Nell’ultimo decennio, molte tra le aziende più attente hanno iniziato a scoprire enormi opportunità per risparmiare risorse e denaro, applicando tecnologie e pratiche commerciali innovative.
Settori produttivi tra quelli a più elevato impatto ambientale, come l’industria dell’auto e l’edilizia, stanno profondamente mutando i riferimenti del proprio operare. Auto leggere, sicure e prive di emissioni inquinanti, così come quartieri pensati in funzione di una qualità abitativa che sia anche qualità sociale e ambientale, sono solo alcuni esempi dell’applicazione di un nuovo paradigma economico: il Capitalismo naturale, somma di orientamenti e pratiche in grado di dare il via alla prossima “rivoluzione industriale”. Fatto ancor più significativo, quando il cambiamento è già “sul mercato” si dimostra vincente, permettendo di acquisire notevoli vantaggi competitivi. Chi cambia vince, quindi, a patto che ciò avvenga in nome di una razionalità ecologica che può diventare una carta vincente anche in puri termini di business.

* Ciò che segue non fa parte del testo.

-- ==== Sys2Proof/Machine/Draw.lean ====
section
/-!
DEFINITION. Drawing instructions (48_drawing.md).
-/

namespace Sys2Proof.Machine

/-- The operation and the data form of a manner (R494). -/
def mannerOp : Manner → DrawOp × Form
  | .seta => (.setPoint, .absolute)
  | .setr => (.setPoint, .relative)
  | .setv => (.setPoint, .variableOrigin)
  | .toa => (.drawTo, .absolute)
  | .tor => (.drawTo, .relative)
  | .tov => (.drawTo, .variableOrigin)
  | .dota => (.dot, .absolute)
  | .dotr => (.dot, .relative)
  | .dotv => (.dot, .variableOrigin)
  | .boxa => (.box, .absolute)
  | .boxr => (.box, .relative)
  | .frma => (.drawFrom, .absolute)
  | .frmr => (.drawFrom, .relative)

/-- The FSM1 state SD records for an operation (R505). -/
def opFsm1 : DrawOp → Fsm1
  | .setPoint => .poly
  | .drawTo => .drawTo
  | .drawFrom => .drawFrom
  | .dot => .dot
  | .box => .box

/-- The FSM2 state SD records for a form (R505). -/
def formFsm2 : Form → Fsm2
  | .absolute => .aa
  | .relative => .rr
  | .variableOrigin => .vv

/-- A single draw from the address `a` (R498); RSR records it as a drawing instruction and its Repeat bit is left as it is (R505). -/
def State.singleDraw (s : State) (man : Manner) (a : Word) : State :=
  let m := mannerOp man
  match s.readPoint a with
  | .ok (d, u) =>
    let t := u.drawStep m.1 m.2 d
    ({ t with rsr := setFieldAt t.rsr 2 4 4 } : State).setRsrFsm (opFsm1 m.1) (formFsm2 m.2)
  | .error e => e.2.2.raise e.1

/-- SD (R498). -/
def execSd (i x : Bool) (man : Manner) (addr : BitVec 16) (s : State) : Host.Outcome State Fault Refusal :=
  .next (s.withEA i x addr fun t e => t.singleDraw man e)

/-- TD (R504). -/
def execTd (f1 : Fsm1) (f2 : Fsm2) (s : State) : Host.Outcome State Fault Refusal :=
  .next (s.startDraw (.table false false false) f1 f2)

/-- TDR (R501). -/
def execTdr (f1 : Fsm1) (f2 : Fsm2) (s : State) : Host.Outcome State Fault Refusal :=
  .next (s.startDraw (.table false false true) f1 f2)

/-- TDI (R506). -/
def execTdi (f1 : Fsm1) (f2 : Fsm2) (s : State) : Host.Outcome State Fault Refusal :=
  .next (s.startDraw (.table true false false) f1 f2)

/-- TDIR (R502). -/
def execTdir (f1 : Fsm1) (f2 : Fsm2) (s : State) : Host.Outcome State Fault Refusal :=
  .next (s.startDraw (.table true false true) f1 f2)

/-- TDIX (R507). -/
def execTdix (f1 : Fsm1) (f2 : Fsm2) (s : State) : Host.Outcome State Fault Refusal :=
  .next (s.startDraw (.table true true false) f1 f2)

/-- TDIXR (R503). -/
def execTdixr (f1 : Fsm1) (f2 : Fsm2) (s : State) : Host.Outcome State Fault Refusal :=
  .next (s.startDraw (.table true true true) f1 f2)

/-- RD (R508). -/
def execRd (f1 : Fsm1) (f2 : Fsm2) (x : XSel) (s : State) : Host.Outcome State Fault Refusal :=
  .next (s.startDraw (.register x) f1 f2)

/-- MMD (R510). -/
def execMmd (f1 : Fsm1) (s : State) : Host.Outcome State Fault Refusal :=
  .next (s.startDraw (.matrix false) f1 .aa)

/-- MMDR (R509). -/
def execMmdr (f1 : Fsm1) (s : State) : Host.Outcome State Fault Refusal :=
  .next (s.startDraw (.matrix true) f1 .aa)

end Sys2Proof.Machine
end

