/-- R160, D18 (log 19): every word of the undefined encodings, class by class in the bits of the manual, is refused. By the model's choice
RSTMDR with a device address is one of them, and RLOMDR with one is not (R461; log 19). -/
def Obligations.UndefinedEncodingsAreRefused : Prop :=
  ∀ w : Word,
    (-- (a) class 110 with an unassigned function code
     fieldAt w 1 3 = 6 ∧ (12 ≤ fieldAt w 20 23 ∨ (bitAt w 0 = false ∧ (fieldAt w 20 23 = 6 ∨ fieldAt w 20 23 = 7))) ∨
     -- (b) class 111, bit 0 = 0, function code 017, 2 or 3
     fieldAt w 0 3 = 7 ∧ (fieldAt w 20 23 = 15 ∨ fieldAt w 20 23 = 2 ∨ fieldAt w 20 23 = 3) ∨
     -- (c) class 101 with bit 0: REX with a bit of 16 to 19, the other codes below 7 with bit 16 unless SLO
     fieldAt w 0 3 = 13 ∧ (fieldAt w 20 23 = 7 ∧ fieldAt w 16 19 ≠ 0 ∨
       fieldAt w 20 23 < 7 ∧ bitAt w 16 = true ∧ fieldAt w 20 23 ≠ 4) ∨
     -- (e) class 100, load/unload: bit 4; stores and sinks with manner 1 to 3; retrieve 6; register forms 2, 3, and stores 5, 6
     fieldAt w 1 3 = 4 ∧ bitAt w 20 = false ∧ (bitAt w 4 = true ∨
       (bitAt w 0 = true ∧ (fieldAt w 4 7 = 1 ∨ fieldAt w 4 7 = 2 ∨ fieldAt w 4 7 = 3)) ∨
       (bitAt w 0 = false ∧ fieldAt w 4 7 = 6 ∧ fieldAt w 20 23 = 7) ∨
       (fieldAt w 20 23 < 6 ∧ (fieldAt w 4 7 = 2 ∨ fieldAt w 4 7 = 3)) ∨
       (fieldAt w 20 23 < 6 ∧ bitAt w 0 = true ∧ (fieldAt w 4 7 = 5 ∨ fieldAt w 4 7 = 6))) ∨
     -- (f) class 100, draws
     fieldAt w 1 3 = 4 ∧ 8 ≤ fieldAt w 20 23 ∧ fieldAt w 20 23 < 14 ∧ (bitAt w 0 = true ∨ bitAt w 4 = true ∨ bitAt w 16 = true) ∨
     fieldAt w 1 3 = 4 ∧ fieldAt w 20 23 = 15 ∧ (bitAt w 0 = true ∨ bitAt w 4 = true ∨ fieldAt w 17 19 ≠ 2) ∨
     fieldAt w 1 3 = 4 ∧ fieldAt w 20 23 = 14 ∧ bitAt w 4 = true ∧ bitAt w 0 = false ∨
     -- (g) unused bits: 8 to 15, in format RB 8 to 14, and the device address of the directive register's instructions
     fieldAt w 1 3 = 4 ∧ fieldAt w 8 15 ≠ 0 ∨ fieldAt w 0 3 = 5 ∧ fieldAt w 8 14 ≠ 0 ∨
     fieldAt w 0 3 = 13 ∧ (fieldAt w 20 23 < 8 ∨ fieldAt w 20 23 = 10 ∨ fieldAt w 20 23 = 11) ∧ fieldAt w 8 15 ≠ 0 ∨
     fieldAt w 0 3 = 13 ∧ (fieldAt w 20 23 = 8 ∨ fieldAt w 20 23 = 9) ∧ fieldAt w 8 14 ≠ 0 ∨
     fieldAt w 1 3 = 6 ∧ fieldAt w 20 23 < 8 ∧ fieldAt w 8 15 ≠ 0 ∨
     fieldAt w 0 3 = 7 ∧ fieldAt w 20 23 < 12 ∧ fieldAt w 8 15 ≠ 0 ∨
     fieldAt w 1 3 = 4 ∧ bitAt w 20 = false ∧ fieldAt w 4 7 = 7 ∧ (6 ≤ fieldAt w 20 23 ∨ bitAt w 0 = true) ∧ fieldAt w 16 19 ≠ 0 ∨
     fieldAt w 0 3 = 12 ∧ fieldAt w 20 23 = 6 ∧ fieldAt w 4 7 = 5 ∧ fieldAt w 16 19 ≠ 0) →
    ∃ e, decode w = .error e

/-! ### The step -/

/-- R103, R430, R610 and log 17, 52, 53: when no event of another agent is pending, a step first lets the pipeline settle (state `u`) and then, unless
the machine sleeps, a word of XEQ or REX waits or an interrupt is taken, fetches the word at PC; if that word decodes to `i`, the step is
`exec` of `i` with PC advanced by one, and then test point (B), which does nothing unless `i` raised a condition. The same holds of a cycle
that comes as an event, with what the other agents do meanwhile (`ts`). -/
def Obligations.StepRunsDecodedInstruction : Prop :=
  (∀ (s u : State) (w : Word) (i : Instr), s.inputs = [] → u = { State.settle { s with turns := [] } with raised := false } →
    u.sleeping = false → u.xw = none → u.interruptTaken = false →
    u.memRead u.pc = .ok w → decodeWith u.params.stackBit22 w = .ok i →
    ∃ t, exec i { u with pc := u.pc + 1 } = .next t ∧ step s = .next (State.testB 2 t) ∧ (t.raised = false → step s = .next t)) ∧
  (∀ (s u : State) (ts : Turns) (rest : List Input) (w : Word) (i : Instr), s.inputs = .cycle ts :: rest →
    u = { s with inputs := rest, turns := ts, raised := false } →
    u.sleeping = false → u.xw = none → u.interruptTaken = false →
    u.memRead u.pc = .ok w → decodeWith u.params.stackBit22 w = .ok i →
    ∃ t, exec i (State.afterFetch { u with pc := u.pc + 1 }) = .next t ∧
      step s = .next { State.testB 2 t with turns := [] } ∧ (t.raised = false → step s = .next { t with turns := [] }))

/-- R160, R602 to R604, D18, D25 (log 19, 26, 53): a fetched word that is no instruction raises Unimplemented Instruction, ICR bit 17, and a
fetch that raises a memory condition raises that; PC is at LOC+1 and nothing else changes, and test point (B) follows at once. -/
def Obligations.CyclesWithoutAnInstructionRaise : Prop :=
  ∀ (s : State) (c : Cond), s.inputs = [] → s.turns = [] → s.queue = [] →
    s.sleeping = false → s.xw = none → s.interruptTaken = false →
    ((∃ w e, s.memRead s.pc = .ok w ∧ decodeWith s.params.stackBit22 w = .error e ∧ c = .unimplemented) ∨
      s.memRead s.pc = .error c) →
    ∃ t, State.abandoned { s with pc := s.pc + 1 } t c ∧ step s = .next (State.testB 2 t) ∧
      (State.interruptTaken { t with raised := false } = false → step s = .next { t with raised := false })

/-! ### Invariants and whole-machine rules -/

/-- Every step keeps the memory in canonical form and SETTLED out of the stored DIRECTIVE (log 3, R573); and no test point (B) is left over
from one step to the next (R602, R610; log 53). -/
def Obligations.EveryStepKeepsTheInvariant : Prop :=
  ∀ s t : State, s.Inv → step s = .next t → t.Inv ∧ (s.raised = false → t.raised = false)

/-- Every step keeps the user mode clean: no enable, mode change or sleep is pending in user mode (R382, R392, R393, R610, R620). -/
def Obligations.EveryStepKeepsUserModeClean : Prop :=
  ∀ s t : State, s.UserClean → step s = .next t → t.UserClean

Capitalismo naturale, pubblicato per la prima volta negli Stati Uniti nel 1999, è immediatamente diventato un bestseller, acclamato in tutto il mondo per aver dato inizio alla cosiddetta rivoluzione “nat cap”, la prossima rivoluzione industriale. Il capitalismo naturale è alquanto differente dal capitalismo tradizionale che ha sempre trascurato il valore monetario delle risorse naturali e dei servizi forniti dagli ecosistemi, senza i quali non sarebbe possibile alcuna attività economica oltre che la vita stessa. Il capitalismo naturale, al contrario, contabilizza le risorse e punta all’efficienza per riuscire a produrre di più con meno. Ridisegna le logiche industriali sulla base di un modello che esclude i muda – gli sprechi – e la produzione di rifiuti; sposta l’economia verso un flusso continuo di valore e servizi; investe nella protezione e nell’espansione del capitale naturale esistente. Il volume, colmo di esempi e aneddoti, lascia ogni lettore con la speranza che l’antica battaglia tra business e ambiente possa giungere a una pacifica e costruttiva conclusione.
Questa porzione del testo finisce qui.